History
- Name: 1875–1940: S.S. Lady of the Isles
- Operator: 1875–1905: West Cornwall Steam Ship Company; 1905–1929: Western Marine Salvage Company, Penzance; 1929–1938: Captain Harry Simpson, Penzance; 1938–1940: Royal Navy;
- Port of registry: United Kingdom
- Builder: Harvey and Company, Hayle
- Launched: 15 March 1875
- Fate: Mined 3 October 1940

General characteristics
- Tonnage: 162 gross register tons (GRT)
- Length: 130.5 ft (39.8 m)
- Beam: 18.5 ft (5.6 m)
- Draught: 10.5 ft (3.2 m)
- Installed power: 180 hp
- Propulsion: Compound engines of 45 hp nominal with a surface condenser
- Speed: 12 mph
- Capacity: 90 passengers

= SS Lady of the Isles =

SS Lady of the Isles was a passenger vessel built by Harvey and Company, Hayle for the West Cornwall Steam Ship Company in 1875.

==History==
The Lady of the Isles was launched by Miss Denbigh, daughter of the secretary of the shipbuilder Harvey's of Hayle on 15 March 1875. She was 135 ft long and . She had a fore cabin accommodating thirty passengers, and a saloon for sixty. She was fitted with a donkey engine to work a steam-winch, which in turn could be applied to a windlass.
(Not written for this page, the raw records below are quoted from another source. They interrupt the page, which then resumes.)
/-- Settles O11: the check refuses the request, which completes at once. -/
theorem refusalChangesNothingElse : Obligations.RefusalChangesNothingElse := by
  intro i s st h hq hr refusal
  have refused := exec_of_checkOf_some i s st hq (checkOf_eq_some i s st refusal)
  obtain ⟨-, accepted, done, no_bus, no_dump, left⟩ :=
    completesAtOnce_of_complete i s h hr hq (s.latch i.op i.arg) st refused ⟨rfl, rfl⟩ (legal_cause s h.2)
  exact ⟨_, accepted, rfl, done, rfl, no_bus, no_dump, left, rfl⟩

end Sys2Proof.Machine
end

section
/-! Reset, at rest and during an operation (R270, R272; log entry 20). -/

namespace Sys2Proof.Machine

/-- R213 reads neither the coming edges nor the trace, the two elements in which `applyReset` differs from `resetWith`. -/
theorem applyReset_inv (s : State) (h : s.cfg.wf = true) : s.applyReset.Inv := resetWith_inv s.cfg h

/-- R272: whatever was running, the block is idle, with no port valid and `done` not pulsed. -/
theorem applyReset_idle (s : State) : s.applyReset.seq = .idle ∧ s.applyReset.lastStatus = 0 ∧
    s.applyReset.outputs.busValid = false ∧ s.applyReset.outputs.dumpValid = false ∧
    s.applyReset.outputs.done = false :=
  ⟨rfl, rfl, rfl, rfl, rfl⟩

/-- R270: a second reset edge finds no operation to abandon, so it uses its inputs and nothing else. -/
theorem applyReset_popIn_applyReset (s : State) : s.applyReset.popIn.applyReset = s.applyReset.popIn := rfl

/-- R270, R272: a reset edge adds no event. -/
theorem traceAfterReset_prefix (s : State) : s.traceAfterReset <+: s.trace := by
  obtain kept | ⟨-, op, st, withdrawn⟩ := traceAfterReset_cases s
  · exact kept ▸ List.prefix_rfl
  · exact ⟨[.done op st], withdrawn.symm⟩

/-- Settles O1: the edge is `applyReset`, which leaves an idle state of the invariant. -/
theorem resetEdgeGivesResetState : Obligations.ResetEdgeGivesResetState := by
  intro s hc hr
  have inv := applyReset_inv s.popIn hc
  obtain ⟨idle, -, no_bus, no_dump, no_done⟩ := applyReset_idle s.popIn
  refine ⟨s.popIn.applyReset, step_reset s hc hr, rfl, traceAfterReset_prefix s, no_bus, no_dump, no_done,
    fun stays => ?_, fun released no_request => step_idle _ inv released idle no_request,
    fun released valid => step_accept _ inv released idle _ ⟨valid, rfl⟩⟩
  rw [step_reset _ inv.1 stays, applyReset_popIn_applyReset]
  rfl

/-- R204: an edge that enters `FIN` records at most a write before the `Done` of the operation it ends, and no `Done` else. -/
theorem step_enters_fin (s u : State) (h : s.Inv) (hr : s.nextIn.rst = false) (hs : step s = .next u)
    (hq : u.seq = .fin) :
    ∃ ws st, u.lastStatus = Status.code st ∧ u.trace = s.trace ++ ws ++ [.done u.opQ st] ∧ ws.length ≤ 1 ∧
      ∀ op st, .done op st ∉ ws := by
  cases step_outcome s u h hs with
  | reset reset => exact absurd (hr.symm.trans reset) nofun
  | accepted _ ha he =>
    obtain ⟨v, st, rfl, unchanged⟩ | ⟨emitting, -⟩ := exec_completes_or_emits _ _ s.popIn u ha.1 he
    · exact ⟨[], st, rfl, by simp [unchanged], Nat.zero_le 1, nofun⟩
    · exact absurd (hq.symm.trans emitting) nofun
  | busFailed _ _ ht =>
    subst ht
    exact ⟨[.busFail s.curByte], .eTransport, rfl, rfl, le_rfl, by simp⟩
  | dumpFailed _ _ ht =>
    subst ht
    exact absurd hq nofun
  | quiet _ _ _ _ v kept ht =>
    obtain ⟨ws, written, one, no_done⟩ := kept.trace
    obtain ⟨not_fin, -⟩ | ⟨-, rfl⟩ := ht
    · exact absurd hq not_fin
    · exact ⟨ws, .ok, rfl, by simp [written], one, no_done⟩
On 1 September 1904, she struck the Heaver Rock. She was beached in Lamorna Cove to stop her from sinking. She was re-floated and repaired and with new boilers.

On 28 May 1905 she had been fitted with additional spars for receiving wireless telegraph messages. She departed from Penzance, but the spar on the foremast collapsed, damaging the lifeboat. After pausing in Sennen Cove, she continued to Scilly.

At the end of 1905 she was sold to Western Marine Salvage Co of Penzance. In 1929 she was purchased by Captain Harry Simpson of Penzance. From 1938 she was employed on salvage cable, and Air Force maintenance, and also continued running at times in conjunction with the Isles of Scilly Steamship Company.

While in the service of the Royal Navy, she struck a magnetic mine and sank off Killigerran Head near Falmouth on 3 October 1940 with the loss of sixteen crew. Three crew survived.